_Work to be completed_
Please return all lines of the data below containing the string "LockLevel".
.....
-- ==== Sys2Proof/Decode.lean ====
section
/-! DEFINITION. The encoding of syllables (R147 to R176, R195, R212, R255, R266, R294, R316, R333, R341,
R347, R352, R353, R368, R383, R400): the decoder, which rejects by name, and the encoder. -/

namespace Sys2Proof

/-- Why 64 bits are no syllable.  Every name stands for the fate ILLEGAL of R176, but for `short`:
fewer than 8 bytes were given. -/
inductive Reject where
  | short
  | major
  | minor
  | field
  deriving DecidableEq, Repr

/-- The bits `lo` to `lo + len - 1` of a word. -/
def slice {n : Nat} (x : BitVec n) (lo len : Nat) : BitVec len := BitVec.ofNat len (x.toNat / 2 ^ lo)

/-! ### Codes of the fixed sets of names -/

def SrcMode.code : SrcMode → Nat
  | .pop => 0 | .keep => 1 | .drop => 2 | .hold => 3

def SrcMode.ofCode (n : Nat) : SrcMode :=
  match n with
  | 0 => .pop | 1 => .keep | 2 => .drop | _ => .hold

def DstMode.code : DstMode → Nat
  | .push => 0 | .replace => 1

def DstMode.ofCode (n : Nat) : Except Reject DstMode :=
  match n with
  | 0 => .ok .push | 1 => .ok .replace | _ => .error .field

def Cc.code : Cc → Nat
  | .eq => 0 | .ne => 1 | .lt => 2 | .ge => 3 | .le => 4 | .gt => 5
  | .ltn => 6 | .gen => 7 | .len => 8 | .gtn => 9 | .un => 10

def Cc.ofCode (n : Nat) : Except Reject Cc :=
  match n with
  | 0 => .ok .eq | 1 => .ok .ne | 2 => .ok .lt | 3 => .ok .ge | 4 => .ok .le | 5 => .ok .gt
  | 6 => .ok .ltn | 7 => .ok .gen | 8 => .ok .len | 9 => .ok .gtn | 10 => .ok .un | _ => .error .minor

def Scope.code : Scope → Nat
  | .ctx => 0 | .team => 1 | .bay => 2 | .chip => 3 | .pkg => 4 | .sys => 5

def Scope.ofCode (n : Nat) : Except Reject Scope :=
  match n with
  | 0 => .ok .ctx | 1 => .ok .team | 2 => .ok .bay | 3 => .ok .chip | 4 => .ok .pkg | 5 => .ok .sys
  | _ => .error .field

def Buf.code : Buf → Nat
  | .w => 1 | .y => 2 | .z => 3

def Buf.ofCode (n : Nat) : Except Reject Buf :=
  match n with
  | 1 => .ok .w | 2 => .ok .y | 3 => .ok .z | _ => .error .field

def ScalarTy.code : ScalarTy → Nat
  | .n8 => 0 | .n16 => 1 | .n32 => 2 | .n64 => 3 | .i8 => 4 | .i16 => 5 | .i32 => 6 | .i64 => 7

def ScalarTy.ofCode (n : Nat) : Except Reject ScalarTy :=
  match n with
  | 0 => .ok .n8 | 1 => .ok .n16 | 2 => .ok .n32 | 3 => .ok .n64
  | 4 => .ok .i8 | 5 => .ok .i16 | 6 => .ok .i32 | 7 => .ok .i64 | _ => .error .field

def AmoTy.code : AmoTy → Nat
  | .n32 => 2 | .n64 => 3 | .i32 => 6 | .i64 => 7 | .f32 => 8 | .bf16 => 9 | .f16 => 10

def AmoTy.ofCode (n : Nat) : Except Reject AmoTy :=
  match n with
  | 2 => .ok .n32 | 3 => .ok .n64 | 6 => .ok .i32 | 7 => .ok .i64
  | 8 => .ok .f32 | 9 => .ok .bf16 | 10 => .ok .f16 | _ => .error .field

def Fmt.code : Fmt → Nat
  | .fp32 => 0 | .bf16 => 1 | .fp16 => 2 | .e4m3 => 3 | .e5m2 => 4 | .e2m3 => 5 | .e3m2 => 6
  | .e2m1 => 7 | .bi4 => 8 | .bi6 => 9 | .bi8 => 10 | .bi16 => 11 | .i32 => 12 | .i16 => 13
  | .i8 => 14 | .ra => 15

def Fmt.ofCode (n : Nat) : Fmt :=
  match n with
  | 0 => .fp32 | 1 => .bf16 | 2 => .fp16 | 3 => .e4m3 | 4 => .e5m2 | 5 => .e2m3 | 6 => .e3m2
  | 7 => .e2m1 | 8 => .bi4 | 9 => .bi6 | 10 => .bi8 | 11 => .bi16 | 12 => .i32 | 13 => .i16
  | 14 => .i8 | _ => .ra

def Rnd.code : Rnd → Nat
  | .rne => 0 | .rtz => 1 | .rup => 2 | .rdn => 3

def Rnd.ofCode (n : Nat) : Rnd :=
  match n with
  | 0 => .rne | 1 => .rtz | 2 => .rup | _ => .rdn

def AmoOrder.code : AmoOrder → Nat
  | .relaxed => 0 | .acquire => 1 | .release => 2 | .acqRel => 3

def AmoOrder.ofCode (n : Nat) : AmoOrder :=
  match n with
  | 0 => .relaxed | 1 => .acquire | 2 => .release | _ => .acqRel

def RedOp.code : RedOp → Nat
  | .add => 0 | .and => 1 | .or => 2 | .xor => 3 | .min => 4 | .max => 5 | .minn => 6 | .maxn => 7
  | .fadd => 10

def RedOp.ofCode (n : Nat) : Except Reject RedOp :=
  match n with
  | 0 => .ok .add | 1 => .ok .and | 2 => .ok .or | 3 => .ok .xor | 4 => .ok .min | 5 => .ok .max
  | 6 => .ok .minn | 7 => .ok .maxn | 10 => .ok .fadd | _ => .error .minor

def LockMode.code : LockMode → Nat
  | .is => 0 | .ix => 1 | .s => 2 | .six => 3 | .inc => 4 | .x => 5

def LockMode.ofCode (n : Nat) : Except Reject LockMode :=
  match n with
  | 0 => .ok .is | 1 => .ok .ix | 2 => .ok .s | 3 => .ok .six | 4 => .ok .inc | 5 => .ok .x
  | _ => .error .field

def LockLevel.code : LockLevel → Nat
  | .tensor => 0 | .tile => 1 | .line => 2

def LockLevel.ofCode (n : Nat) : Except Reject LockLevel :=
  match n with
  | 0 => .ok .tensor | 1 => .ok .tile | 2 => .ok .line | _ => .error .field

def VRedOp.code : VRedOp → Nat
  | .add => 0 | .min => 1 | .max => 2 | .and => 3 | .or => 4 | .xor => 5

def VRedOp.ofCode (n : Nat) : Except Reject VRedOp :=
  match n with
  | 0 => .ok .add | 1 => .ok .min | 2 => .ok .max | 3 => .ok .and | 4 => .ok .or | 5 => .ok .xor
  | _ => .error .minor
.....
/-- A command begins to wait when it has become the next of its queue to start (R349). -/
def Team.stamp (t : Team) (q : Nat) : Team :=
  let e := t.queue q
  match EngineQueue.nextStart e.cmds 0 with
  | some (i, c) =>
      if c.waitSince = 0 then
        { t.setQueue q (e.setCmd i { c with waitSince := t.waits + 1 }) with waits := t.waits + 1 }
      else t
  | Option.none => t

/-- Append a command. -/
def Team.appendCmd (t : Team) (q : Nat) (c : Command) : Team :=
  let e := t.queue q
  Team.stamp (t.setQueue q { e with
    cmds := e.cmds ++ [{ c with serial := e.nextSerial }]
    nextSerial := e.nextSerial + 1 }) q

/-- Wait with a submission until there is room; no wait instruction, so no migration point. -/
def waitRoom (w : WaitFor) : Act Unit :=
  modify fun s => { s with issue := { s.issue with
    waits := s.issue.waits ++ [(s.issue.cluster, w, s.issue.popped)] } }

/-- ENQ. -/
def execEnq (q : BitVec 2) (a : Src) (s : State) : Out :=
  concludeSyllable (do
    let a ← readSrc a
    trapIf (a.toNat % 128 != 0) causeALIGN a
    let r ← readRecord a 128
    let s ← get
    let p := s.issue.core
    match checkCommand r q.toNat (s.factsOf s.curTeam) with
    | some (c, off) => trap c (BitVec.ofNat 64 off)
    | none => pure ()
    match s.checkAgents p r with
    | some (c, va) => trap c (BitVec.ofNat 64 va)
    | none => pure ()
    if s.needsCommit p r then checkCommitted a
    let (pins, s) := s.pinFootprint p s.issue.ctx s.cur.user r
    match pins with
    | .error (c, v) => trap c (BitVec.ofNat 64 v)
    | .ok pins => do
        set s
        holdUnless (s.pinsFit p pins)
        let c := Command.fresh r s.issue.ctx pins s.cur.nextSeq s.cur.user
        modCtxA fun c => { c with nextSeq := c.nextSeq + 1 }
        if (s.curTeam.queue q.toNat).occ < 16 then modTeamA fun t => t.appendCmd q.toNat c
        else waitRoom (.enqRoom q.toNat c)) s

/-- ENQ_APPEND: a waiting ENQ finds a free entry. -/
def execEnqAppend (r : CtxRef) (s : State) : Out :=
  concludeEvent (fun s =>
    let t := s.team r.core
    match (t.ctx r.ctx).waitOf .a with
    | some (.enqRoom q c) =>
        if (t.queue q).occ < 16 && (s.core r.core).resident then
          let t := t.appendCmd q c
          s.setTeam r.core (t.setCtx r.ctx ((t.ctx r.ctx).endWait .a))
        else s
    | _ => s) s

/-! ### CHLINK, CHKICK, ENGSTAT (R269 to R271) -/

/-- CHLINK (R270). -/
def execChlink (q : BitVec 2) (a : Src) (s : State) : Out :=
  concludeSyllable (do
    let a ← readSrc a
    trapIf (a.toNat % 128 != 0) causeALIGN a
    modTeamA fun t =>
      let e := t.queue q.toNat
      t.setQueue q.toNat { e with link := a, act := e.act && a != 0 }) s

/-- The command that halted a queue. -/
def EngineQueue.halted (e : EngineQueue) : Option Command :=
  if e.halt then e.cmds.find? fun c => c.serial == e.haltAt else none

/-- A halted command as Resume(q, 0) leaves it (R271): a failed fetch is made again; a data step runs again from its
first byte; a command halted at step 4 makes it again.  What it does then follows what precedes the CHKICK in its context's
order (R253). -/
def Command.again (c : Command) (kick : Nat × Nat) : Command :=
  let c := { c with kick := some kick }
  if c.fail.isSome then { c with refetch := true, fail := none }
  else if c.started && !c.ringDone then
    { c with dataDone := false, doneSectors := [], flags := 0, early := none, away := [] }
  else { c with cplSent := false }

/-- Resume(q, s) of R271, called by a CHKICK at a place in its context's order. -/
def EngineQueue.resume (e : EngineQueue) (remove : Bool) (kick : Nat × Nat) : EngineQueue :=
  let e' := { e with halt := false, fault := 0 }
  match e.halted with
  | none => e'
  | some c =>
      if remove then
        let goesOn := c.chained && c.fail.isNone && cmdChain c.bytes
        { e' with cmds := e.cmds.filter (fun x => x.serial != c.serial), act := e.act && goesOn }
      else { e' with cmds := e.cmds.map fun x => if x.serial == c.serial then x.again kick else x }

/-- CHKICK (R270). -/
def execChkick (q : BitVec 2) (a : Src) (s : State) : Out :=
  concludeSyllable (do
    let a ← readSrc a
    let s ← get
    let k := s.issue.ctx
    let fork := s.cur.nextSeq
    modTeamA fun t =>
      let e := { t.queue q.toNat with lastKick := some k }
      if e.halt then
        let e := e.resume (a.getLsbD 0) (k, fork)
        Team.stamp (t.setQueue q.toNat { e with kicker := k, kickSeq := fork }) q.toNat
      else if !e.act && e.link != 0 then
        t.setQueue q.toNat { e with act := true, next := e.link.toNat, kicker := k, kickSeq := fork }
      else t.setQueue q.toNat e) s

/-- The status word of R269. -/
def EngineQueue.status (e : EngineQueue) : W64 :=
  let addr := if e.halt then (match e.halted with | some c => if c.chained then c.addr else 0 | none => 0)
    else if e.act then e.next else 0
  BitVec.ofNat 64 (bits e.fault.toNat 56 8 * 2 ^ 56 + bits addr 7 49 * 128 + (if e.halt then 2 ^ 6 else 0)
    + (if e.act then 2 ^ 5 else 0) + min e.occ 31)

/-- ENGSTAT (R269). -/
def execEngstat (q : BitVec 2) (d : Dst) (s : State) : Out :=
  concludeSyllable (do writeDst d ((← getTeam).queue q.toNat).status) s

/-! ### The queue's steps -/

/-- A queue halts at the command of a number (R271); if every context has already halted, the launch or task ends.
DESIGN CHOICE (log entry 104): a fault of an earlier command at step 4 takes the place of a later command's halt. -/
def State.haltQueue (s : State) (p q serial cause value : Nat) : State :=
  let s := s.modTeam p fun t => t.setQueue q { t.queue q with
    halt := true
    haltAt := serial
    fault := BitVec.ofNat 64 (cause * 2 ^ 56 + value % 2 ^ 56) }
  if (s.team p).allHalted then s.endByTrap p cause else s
.....
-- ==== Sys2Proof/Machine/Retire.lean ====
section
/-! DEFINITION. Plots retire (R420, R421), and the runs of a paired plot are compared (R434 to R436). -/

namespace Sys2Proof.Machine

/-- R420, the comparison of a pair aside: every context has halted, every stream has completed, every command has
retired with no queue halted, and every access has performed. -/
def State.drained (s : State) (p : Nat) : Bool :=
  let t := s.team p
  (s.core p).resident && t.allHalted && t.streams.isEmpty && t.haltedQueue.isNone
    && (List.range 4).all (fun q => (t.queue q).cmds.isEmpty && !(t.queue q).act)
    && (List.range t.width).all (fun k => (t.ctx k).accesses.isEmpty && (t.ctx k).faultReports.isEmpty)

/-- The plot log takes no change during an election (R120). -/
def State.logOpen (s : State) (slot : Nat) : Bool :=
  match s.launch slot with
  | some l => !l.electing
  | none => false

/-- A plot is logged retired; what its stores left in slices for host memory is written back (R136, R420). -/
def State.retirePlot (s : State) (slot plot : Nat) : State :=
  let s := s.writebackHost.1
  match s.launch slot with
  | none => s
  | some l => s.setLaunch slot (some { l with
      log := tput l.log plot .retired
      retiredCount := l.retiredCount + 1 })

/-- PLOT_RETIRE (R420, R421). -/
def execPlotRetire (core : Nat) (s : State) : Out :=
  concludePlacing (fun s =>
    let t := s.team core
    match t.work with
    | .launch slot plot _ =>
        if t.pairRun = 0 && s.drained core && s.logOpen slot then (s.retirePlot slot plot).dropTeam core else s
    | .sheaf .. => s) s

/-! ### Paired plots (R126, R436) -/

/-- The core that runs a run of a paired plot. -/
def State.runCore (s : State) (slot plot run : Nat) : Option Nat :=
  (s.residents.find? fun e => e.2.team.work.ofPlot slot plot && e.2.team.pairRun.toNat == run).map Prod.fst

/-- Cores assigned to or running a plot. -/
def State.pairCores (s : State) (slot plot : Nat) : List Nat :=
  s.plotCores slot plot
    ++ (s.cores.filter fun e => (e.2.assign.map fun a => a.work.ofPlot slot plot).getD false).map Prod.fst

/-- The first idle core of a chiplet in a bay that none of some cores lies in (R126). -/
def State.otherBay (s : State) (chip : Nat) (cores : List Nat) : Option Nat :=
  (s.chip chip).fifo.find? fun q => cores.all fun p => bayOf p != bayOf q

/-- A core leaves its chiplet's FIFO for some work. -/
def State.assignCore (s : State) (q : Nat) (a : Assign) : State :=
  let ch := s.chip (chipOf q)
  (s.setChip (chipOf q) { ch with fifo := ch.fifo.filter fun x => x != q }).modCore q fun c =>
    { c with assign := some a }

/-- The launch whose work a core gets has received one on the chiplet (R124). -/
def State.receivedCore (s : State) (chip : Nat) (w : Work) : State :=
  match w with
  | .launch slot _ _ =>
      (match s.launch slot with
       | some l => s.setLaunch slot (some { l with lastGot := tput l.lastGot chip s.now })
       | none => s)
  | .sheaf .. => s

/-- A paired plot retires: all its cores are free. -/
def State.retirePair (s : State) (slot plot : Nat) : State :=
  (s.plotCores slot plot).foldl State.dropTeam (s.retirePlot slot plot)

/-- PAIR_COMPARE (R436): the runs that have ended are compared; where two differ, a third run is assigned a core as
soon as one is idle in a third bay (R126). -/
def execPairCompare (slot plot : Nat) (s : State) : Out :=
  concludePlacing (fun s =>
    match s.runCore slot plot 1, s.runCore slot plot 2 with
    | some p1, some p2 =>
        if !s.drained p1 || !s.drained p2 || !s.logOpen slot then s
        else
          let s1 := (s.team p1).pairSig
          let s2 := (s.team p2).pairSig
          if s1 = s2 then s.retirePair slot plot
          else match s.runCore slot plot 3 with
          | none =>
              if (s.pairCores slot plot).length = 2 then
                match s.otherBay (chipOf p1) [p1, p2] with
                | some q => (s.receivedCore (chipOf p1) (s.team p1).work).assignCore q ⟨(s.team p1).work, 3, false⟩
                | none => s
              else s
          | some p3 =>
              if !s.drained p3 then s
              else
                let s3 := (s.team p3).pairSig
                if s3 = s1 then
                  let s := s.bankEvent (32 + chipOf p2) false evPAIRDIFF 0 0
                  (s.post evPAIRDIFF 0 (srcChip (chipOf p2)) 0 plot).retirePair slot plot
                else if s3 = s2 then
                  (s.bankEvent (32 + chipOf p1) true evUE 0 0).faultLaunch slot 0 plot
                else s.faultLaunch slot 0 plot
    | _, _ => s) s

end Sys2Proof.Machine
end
.....
_Answer to this problem_
def LockLevel.code : LockLevel → Nat
def LockLevel.ofCode (n : Nat) : Except Reject LockLevel :=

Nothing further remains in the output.